(Data records)
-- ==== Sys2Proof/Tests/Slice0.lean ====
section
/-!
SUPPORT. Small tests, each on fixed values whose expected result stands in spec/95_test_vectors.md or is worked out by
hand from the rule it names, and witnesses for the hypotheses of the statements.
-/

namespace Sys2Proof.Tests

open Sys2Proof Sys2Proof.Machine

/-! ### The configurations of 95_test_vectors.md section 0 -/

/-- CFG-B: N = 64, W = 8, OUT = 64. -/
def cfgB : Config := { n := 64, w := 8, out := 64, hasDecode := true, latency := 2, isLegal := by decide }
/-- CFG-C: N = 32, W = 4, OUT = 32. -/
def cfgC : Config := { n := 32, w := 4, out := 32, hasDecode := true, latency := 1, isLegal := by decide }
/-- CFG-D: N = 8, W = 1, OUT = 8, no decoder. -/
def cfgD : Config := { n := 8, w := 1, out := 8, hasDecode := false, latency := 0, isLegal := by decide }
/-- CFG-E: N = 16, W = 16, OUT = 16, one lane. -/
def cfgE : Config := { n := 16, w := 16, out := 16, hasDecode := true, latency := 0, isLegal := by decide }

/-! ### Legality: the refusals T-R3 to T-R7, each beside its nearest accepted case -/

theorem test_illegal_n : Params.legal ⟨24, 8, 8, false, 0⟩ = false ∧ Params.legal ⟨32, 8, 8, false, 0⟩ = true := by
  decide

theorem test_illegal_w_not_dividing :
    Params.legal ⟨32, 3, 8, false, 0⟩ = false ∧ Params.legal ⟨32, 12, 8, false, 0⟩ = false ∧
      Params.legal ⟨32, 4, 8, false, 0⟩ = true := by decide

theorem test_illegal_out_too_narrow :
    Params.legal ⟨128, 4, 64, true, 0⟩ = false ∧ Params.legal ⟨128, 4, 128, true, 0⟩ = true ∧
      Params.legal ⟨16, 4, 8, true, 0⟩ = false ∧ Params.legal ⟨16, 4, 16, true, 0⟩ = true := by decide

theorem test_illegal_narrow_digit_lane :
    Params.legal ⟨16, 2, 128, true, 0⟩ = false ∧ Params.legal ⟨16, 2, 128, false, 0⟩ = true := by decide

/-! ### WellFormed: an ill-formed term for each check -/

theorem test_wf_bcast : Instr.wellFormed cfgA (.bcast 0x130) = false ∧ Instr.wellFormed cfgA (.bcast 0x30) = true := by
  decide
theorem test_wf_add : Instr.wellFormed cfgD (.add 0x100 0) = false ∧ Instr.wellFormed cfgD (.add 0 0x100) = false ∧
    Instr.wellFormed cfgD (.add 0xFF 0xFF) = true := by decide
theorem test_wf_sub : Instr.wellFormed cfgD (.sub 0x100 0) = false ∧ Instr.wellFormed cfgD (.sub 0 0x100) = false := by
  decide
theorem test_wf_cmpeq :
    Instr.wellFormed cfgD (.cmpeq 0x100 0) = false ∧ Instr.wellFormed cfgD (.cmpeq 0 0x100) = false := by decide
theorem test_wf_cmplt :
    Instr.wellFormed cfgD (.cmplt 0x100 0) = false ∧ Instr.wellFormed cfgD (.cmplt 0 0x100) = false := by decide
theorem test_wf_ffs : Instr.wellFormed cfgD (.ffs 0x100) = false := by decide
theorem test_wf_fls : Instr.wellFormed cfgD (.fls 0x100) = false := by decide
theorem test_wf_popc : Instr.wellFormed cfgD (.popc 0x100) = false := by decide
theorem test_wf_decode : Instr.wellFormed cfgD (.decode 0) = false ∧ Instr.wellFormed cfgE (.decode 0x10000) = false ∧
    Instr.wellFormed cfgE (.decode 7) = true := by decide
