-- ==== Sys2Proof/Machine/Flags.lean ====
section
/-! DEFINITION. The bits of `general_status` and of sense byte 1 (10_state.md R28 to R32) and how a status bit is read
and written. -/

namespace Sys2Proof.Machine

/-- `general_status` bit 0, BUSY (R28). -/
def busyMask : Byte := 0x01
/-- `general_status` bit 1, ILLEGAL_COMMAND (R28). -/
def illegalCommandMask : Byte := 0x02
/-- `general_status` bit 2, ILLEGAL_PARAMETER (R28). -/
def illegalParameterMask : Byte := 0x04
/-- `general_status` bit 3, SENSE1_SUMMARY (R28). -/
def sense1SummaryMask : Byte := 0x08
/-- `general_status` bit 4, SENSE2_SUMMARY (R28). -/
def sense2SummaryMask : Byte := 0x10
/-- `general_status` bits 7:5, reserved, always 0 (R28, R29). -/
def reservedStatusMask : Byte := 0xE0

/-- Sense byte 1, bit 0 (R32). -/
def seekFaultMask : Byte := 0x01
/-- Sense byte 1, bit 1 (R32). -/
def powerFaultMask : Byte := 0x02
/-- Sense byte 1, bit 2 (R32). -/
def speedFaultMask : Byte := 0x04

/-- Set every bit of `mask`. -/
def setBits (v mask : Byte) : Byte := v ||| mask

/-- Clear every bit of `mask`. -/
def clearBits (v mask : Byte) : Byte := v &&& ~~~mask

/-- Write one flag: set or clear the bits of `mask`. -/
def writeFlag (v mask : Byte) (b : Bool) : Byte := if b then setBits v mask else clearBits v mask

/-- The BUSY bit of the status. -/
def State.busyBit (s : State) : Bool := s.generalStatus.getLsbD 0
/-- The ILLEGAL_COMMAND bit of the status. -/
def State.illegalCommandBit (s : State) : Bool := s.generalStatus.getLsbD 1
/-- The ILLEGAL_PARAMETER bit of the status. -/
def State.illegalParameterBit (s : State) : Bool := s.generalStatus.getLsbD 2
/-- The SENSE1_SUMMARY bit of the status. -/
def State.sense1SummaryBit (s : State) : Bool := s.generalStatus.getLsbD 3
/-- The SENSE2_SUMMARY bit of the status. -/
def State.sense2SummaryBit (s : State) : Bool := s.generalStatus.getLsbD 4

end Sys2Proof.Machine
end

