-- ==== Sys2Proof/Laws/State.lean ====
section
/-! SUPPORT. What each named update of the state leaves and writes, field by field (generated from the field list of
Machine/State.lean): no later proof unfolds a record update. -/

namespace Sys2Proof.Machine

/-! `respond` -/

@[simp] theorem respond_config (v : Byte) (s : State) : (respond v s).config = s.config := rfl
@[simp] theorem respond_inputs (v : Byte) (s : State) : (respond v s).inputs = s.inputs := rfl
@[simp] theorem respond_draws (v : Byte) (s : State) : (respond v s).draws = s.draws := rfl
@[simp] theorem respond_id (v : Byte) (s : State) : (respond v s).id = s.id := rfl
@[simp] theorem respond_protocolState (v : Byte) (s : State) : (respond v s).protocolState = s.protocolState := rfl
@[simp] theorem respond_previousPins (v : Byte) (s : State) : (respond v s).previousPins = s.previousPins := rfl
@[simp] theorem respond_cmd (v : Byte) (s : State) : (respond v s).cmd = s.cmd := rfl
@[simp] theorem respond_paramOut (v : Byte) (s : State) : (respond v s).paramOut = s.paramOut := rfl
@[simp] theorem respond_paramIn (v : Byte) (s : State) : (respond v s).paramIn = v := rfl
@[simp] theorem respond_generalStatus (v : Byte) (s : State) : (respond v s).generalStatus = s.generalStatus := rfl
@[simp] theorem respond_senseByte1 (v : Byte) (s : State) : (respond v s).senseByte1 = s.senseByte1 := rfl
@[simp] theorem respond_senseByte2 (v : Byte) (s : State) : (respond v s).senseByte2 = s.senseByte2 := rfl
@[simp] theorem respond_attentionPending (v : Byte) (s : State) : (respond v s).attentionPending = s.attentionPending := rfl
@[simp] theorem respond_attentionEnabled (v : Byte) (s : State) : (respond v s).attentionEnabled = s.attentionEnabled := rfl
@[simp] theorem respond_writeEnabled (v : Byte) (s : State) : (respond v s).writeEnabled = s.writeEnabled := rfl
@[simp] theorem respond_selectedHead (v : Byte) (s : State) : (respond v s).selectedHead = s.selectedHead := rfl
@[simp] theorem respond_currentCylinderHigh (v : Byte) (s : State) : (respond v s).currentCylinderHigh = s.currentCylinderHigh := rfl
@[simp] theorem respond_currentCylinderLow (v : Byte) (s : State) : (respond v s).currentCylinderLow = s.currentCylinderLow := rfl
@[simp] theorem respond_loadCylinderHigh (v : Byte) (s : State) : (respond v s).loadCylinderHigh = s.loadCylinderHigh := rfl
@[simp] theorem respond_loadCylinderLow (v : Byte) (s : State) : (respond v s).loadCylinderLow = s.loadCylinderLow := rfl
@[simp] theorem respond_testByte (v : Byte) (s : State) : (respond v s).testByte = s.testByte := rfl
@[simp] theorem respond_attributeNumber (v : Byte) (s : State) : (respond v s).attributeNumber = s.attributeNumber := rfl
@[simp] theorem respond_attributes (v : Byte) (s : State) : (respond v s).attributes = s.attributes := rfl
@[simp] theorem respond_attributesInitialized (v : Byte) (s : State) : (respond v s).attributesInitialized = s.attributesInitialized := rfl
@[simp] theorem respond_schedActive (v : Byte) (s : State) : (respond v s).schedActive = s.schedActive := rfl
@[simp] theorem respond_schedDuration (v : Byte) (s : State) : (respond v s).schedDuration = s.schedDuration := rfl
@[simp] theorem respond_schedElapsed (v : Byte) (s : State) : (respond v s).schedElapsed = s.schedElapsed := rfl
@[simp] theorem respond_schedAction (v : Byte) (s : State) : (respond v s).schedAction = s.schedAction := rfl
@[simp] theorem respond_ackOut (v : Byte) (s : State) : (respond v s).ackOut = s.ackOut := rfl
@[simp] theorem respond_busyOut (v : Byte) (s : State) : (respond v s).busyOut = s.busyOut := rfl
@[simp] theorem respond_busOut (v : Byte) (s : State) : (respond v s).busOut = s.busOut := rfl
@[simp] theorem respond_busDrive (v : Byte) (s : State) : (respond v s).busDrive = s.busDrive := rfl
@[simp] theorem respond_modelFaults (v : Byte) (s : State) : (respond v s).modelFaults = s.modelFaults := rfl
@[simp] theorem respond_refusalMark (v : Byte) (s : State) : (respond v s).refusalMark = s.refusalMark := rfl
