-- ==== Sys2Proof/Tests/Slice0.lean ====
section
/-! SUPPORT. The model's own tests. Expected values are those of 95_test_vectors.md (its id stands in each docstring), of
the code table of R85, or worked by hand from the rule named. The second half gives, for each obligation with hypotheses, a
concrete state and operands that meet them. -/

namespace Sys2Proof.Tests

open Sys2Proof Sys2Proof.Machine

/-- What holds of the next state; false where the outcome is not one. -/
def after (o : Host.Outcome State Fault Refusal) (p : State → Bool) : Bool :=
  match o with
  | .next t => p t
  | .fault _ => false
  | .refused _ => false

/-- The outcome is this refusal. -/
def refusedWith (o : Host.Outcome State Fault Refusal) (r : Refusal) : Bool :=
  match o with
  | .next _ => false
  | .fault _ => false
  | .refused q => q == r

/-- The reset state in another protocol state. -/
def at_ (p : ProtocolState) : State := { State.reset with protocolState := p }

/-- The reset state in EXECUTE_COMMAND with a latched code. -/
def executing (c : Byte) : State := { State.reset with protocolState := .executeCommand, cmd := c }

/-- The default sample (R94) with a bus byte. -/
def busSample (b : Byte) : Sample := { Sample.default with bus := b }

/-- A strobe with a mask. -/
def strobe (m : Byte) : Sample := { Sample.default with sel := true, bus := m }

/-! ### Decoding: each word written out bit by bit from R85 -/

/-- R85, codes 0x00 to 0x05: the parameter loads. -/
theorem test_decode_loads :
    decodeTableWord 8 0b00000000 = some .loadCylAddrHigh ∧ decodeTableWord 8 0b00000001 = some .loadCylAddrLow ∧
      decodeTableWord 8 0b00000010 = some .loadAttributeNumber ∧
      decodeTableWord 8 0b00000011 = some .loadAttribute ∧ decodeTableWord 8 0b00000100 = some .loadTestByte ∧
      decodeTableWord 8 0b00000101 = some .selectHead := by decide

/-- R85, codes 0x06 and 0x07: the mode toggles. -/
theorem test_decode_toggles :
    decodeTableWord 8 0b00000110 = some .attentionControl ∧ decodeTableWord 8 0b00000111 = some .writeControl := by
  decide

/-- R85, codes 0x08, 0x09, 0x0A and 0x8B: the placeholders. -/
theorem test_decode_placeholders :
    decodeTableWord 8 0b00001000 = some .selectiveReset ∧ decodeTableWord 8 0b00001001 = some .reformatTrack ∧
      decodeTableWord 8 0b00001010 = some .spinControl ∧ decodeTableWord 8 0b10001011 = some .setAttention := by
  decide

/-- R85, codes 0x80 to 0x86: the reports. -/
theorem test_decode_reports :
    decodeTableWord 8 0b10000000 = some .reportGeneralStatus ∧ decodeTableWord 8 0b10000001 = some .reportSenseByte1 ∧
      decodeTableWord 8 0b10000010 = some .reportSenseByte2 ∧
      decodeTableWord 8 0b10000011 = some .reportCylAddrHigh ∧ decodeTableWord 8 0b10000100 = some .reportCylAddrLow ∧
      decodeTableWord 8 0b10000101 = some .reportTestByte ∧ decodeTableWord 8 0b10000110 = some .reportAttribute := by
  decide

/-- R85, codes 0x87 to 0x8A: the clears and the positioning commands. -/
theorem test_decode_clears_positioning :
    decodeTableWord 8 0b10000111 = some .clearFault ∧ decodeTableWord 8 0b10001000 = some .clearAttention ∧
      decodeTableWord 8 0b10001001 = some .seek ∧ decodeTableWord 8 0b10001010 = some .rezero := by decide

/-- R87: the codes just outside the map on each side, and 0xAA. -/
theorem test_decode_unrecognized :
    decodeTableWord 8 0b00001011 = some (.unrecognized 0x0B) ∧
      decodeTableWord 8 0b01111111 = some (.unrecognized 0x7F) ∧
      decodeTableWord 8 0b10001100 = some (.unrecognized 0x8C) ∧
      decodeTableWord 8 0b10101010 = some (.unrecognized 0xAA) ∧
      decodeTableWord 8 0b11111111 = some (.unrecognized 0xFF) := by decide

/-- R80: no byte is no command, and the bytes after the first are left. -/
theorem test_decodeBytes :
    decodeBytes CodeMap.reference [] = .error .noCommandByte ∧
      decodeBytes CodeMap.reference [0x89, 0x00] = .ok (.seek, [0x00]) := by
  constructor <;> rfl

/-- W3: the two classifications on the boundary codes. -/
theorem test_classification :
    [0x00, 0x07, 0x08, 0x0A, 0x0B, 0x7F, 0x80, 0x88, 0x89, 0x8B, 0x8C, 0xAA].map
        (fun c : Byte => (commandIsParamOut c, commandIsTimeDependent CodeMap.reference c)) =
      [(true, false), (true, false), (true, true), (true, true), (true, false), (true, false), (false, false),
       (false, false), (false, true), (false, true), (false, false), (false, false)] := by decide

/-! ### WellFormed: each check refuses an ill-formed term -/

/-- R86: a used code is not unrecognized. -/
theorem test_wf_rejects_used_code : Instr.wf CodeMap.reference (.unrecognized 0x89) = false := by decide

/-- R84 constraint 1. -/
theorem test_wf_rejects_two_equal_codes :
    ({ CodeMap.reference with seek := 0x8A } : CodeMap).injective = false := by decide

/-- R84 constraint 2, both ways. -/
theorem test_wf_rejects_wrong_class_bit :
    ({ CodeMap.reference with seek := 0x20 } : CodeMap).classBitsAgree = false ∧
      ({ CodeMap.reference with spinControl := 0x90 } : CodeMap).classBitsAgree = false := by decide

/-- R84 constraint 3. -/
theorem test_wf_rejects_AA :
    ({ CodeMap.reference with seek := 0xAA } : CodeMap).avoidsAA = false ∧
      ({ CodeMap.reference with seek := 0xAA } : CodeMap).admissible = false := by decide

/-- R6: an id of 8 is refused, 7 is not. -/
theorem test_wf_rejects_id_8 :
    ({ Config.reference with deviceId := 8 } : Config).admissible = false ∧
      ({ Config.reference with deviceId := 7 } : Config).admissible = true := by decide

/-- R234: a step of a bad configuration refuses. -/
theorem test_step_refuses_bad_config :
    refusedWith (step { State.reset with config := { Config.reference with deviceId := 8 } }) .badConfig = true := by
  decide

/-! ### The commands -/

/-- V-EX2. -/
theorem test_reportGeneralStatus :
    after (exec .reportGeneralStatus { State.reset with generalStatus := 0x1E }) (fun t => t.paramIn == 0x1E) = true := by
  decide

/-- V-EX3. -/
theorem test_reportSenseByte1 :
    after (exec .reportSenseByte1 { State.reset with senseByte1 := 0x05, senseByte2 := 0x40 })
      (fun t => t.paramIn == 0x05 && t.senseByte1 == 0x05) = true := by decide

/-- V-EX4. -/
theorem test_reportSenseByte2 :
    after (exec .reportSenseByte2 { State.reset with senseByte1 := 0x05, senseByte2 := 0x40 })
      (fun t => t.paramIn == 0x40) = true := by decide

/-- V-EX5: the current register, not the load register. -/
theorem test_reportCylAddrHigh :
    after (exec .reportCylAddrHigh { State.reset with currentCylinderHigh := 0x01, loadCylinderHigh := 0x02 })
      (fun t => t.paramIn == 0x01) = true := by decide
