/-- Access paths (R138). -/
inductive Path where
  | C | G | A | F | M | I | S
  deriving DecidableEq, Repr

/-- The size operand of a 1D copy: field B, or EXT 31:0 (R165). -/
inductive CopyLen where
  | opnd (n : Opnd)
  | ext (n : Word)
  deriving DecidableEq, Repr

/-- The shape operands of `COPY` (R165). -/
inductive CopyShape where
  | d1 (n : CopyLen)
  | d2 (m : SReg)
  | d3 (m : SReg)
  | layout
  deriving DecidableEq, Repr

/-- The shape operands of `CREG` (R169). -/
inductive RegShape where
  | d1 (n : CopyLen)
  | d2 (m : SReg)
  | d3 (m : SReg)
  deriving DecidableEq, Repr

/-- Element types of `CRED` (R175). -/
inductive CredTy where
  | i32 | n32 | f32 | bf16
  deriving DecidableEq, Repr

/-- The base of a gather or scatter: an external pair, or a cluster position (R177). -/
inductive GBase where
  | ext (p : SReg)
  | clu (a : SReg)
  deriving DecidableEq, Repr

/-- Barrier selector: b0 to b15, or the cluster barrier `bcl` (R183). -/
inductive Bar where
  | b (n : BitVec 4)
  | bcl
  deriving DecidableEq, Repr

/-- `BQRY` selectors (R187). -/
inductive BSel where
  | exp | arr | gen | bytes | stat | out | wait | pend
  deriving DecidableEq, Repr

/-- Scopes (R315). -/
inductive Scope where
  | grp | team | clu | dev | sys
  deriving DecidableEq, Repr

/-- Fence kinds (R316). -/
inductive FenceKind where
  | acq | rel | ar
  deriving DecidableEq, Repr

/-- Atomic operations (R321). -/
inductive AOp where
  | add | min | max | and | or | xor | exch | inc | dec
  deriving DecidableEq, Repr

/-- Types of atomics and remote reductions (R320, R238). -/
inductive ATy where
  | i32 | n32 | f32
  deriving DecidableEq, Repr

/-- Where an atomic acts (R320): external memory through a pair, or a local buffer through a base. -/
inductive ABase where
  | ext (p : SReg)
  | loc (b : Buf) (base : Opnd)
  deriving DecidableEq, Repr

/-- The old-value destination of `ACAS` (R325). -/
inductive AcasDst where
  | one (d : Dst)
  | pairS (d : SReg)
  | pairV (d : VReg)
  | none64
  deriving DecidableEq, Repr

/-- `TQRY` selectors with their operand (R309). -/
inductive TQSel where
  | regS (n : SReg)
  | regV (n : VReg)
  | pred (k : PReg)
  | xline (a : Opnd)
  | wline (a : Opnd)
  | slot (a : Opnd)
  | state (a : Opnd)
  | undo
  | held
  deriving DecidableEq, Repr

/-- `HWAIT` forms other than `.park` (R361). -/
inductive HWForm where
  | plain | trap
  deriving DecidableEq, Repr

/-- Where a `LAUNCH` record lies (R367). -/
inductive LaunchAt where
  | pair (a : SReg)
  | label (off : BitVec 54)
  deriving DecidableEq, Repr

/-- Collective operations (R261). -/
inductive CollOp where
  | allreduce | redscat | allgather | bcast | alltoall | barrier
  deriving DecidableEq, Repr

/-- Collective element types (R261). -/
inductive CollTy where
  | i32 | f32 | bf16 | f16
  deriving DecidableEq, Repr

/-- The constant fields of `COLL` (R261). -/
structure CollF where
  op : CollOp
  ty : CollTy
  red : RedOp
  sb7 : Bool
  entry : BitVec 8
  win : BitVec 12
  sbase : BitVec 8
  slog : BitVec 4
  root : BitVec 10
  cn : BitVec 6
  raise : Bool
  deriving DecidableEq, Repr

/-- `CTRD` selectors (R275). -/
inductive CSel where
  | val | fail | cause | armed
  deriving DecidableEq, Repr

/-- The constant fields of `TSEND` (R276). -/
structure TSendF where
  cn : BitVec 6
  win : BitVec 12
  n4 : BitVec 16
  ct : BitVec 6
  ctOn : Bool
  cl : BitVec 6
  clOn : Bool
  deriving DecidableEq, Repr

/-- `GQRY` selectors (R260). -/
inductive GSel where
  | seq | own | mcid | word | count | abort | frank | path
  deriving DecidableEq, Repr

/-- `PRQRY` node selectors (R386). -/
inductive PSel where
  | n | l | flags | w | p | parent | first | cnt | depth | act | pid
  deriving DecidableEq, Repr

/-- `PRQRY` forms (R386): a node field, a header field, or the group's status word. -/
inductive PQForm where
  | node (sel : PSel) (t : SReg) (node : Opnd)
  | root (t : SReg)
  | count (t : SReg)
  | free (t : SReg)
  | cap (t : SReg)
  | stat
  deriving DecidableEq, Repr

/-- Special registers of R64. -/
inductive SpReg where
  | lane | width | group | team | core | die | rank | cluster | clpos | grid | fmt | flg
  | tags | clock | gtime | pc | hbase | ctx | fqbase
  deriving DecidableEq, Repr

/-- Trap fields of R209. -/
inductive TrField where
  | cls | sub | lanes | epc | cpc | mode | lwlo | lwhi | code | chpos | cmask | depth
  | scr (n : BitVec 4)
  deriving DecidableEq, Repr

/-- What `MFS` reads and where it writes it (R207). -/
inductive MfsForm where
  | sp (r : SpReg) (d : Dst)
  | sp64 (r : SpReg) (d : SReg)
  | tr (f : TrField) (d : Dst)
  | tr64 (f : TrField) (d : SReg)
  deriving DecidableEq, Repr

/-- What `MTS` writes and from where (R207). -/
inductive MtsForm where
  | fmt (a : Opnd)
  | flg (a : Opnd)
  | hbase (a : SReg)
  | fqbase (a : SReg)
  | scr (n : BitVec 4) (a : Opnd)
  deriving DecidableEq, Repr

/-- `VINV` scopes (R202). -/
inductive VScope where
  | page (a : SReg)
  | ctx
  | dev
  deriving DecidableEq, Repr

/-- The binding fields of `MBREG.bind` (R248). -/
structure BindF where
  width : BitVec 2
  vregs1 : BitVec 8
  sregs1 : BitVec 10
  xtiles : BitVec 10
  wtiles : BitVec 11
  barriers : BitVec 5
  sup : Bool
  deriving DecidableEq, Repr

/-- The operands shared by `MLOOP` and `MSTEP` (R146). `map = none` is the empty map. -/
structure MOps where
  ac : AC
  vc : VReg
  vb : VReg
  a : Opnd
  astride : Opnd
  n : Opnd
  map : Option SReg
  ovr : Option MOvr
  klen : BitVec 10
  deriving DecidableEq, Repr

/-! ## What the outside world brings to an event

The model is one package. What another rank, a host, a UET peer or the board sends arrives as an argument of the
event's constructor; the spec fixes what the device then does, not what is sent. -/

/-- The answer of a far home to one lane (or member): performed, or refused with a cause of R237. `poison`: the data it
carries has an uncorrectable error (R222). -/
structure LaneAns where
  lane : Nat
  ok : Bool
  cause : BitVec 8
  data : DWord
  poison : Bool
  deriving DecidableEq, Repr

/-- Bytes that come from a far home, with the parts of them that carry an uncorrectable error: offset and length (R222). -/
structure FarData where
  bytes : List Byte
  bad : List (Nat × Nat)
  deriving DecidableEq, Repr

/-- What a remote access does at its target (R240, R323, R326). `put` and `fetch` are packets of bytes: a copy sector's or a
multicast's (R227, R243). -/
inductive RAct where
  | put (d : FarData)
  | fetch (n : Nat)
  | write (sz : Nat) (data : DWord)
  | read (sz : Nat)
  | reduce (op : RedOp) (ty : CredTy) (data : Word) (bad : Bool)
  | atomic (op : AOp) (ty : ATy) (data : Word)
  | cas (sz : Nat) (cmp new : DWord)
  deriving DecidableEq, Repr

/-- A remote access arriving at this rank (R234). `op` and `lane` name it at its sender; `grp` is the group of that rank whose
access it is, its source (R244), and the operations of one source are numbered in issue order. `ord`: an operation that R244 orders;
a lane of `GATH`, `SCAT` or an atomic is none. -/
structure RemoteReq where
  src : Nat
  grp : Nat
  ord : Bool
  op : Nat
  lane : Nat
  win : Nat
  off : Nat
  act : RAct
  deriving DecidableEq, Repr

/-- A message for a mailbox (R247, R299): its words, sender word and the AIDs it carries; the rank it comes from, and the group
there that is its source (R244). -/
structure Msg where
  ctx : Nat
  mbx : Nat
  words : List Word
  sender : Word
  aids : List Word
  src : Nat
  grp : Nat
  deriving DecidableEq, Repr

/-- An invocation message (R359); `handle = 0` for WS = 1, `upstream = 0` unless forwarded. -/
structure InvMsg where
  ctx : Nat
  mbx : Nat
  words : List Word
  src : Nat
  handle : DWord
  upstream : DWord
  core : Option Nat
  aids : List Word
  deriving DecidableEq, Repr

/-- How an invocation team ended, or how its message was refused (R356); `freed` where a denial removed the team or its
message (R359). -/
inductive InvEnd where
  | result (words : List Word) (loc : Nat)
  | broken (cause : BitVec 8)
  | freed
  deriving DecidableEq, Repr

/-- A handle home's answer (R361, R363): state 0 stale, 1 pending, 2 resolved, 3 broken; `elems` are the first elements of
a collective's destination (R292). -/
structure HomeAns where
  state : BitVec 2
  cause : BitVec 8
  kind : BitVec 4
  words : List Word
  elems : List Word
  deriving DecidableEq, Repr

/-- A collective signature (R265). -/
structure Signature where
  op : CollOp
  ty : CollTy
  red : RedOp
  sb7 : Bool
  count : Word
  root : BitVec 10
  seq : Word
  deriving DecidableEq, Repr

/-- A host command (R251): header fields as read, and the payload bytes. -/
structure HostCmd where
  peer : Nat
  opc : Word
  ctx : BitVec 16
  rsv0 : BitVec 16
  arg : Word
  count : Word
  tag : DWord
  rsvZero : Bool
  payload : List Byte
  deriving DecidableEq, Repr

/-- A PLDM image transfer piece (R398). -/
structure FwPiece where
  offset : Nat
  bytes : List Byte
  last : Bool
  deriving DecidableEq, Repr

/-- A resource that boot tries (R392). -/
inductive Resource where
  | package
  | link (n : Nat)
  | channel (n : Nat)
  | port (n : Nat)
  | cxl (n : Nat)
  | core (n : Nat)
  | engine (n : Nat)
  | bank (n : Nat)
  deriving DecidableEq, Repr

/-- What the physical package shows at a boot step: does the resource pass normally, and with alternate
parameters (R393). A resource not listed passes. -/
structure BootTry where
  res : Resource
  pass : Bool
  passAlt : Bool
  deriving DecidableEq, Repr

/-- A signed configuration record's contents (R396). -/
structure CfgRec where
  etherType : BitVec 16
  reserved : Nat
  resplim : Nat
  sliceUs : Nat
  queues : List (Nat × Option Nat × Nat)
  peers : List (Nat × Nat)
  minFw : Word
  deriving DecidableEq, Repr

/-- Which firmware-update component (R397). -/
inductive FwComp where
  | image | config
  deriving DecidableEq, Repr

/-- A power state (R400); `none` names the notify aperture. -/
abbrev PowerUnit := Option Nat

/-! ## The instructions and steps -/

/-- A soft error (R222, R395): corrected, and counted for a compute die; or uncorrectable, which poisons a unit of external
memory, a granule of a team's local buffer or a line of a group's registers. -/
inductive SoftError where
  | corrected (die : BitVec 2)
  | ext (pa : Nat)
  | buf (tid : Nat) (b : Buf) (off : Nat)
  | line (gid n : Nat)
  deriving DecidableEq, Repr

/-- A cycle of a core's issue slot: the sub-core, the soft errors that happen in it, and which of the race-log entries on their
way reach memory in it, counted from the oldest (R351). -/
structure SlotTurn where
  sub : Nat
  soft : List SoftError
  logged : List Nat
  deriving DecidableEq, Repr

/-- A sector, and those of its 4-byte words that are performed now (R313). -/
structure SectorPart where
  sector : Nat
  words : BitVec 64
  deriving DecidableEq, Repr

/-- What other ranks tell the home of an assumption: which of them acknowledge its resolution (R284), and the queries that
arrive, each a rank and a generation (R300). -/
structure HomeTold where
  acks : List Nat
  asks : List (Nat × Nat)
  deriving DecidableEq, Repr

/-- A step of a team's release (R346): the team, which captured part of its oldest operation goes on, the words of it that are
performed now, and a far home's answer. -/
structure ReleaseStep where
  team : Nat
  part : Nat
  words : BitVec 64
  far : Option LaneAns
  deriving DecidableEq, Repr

Work required> All lines above between those holding "wline (a : Opnd)" and "inductive LaunchAt where", inclusive, must be set down unchanged, and no other line may be included.

Solution>
  | wline (a : Opnd)
  | slot (a : Opnd)
  | state (a : Opnd)
  | undo
  | held
  deriving DecidableEq, Repr

/-- `HWAIT` forms other than `.park` (R361). -/
inductive HWForm where
  | plain | trap
  deriving DecidableEq, Repr

/-- Where a `LAUNCH` record lies (R367). -/
inductive LaunchAt where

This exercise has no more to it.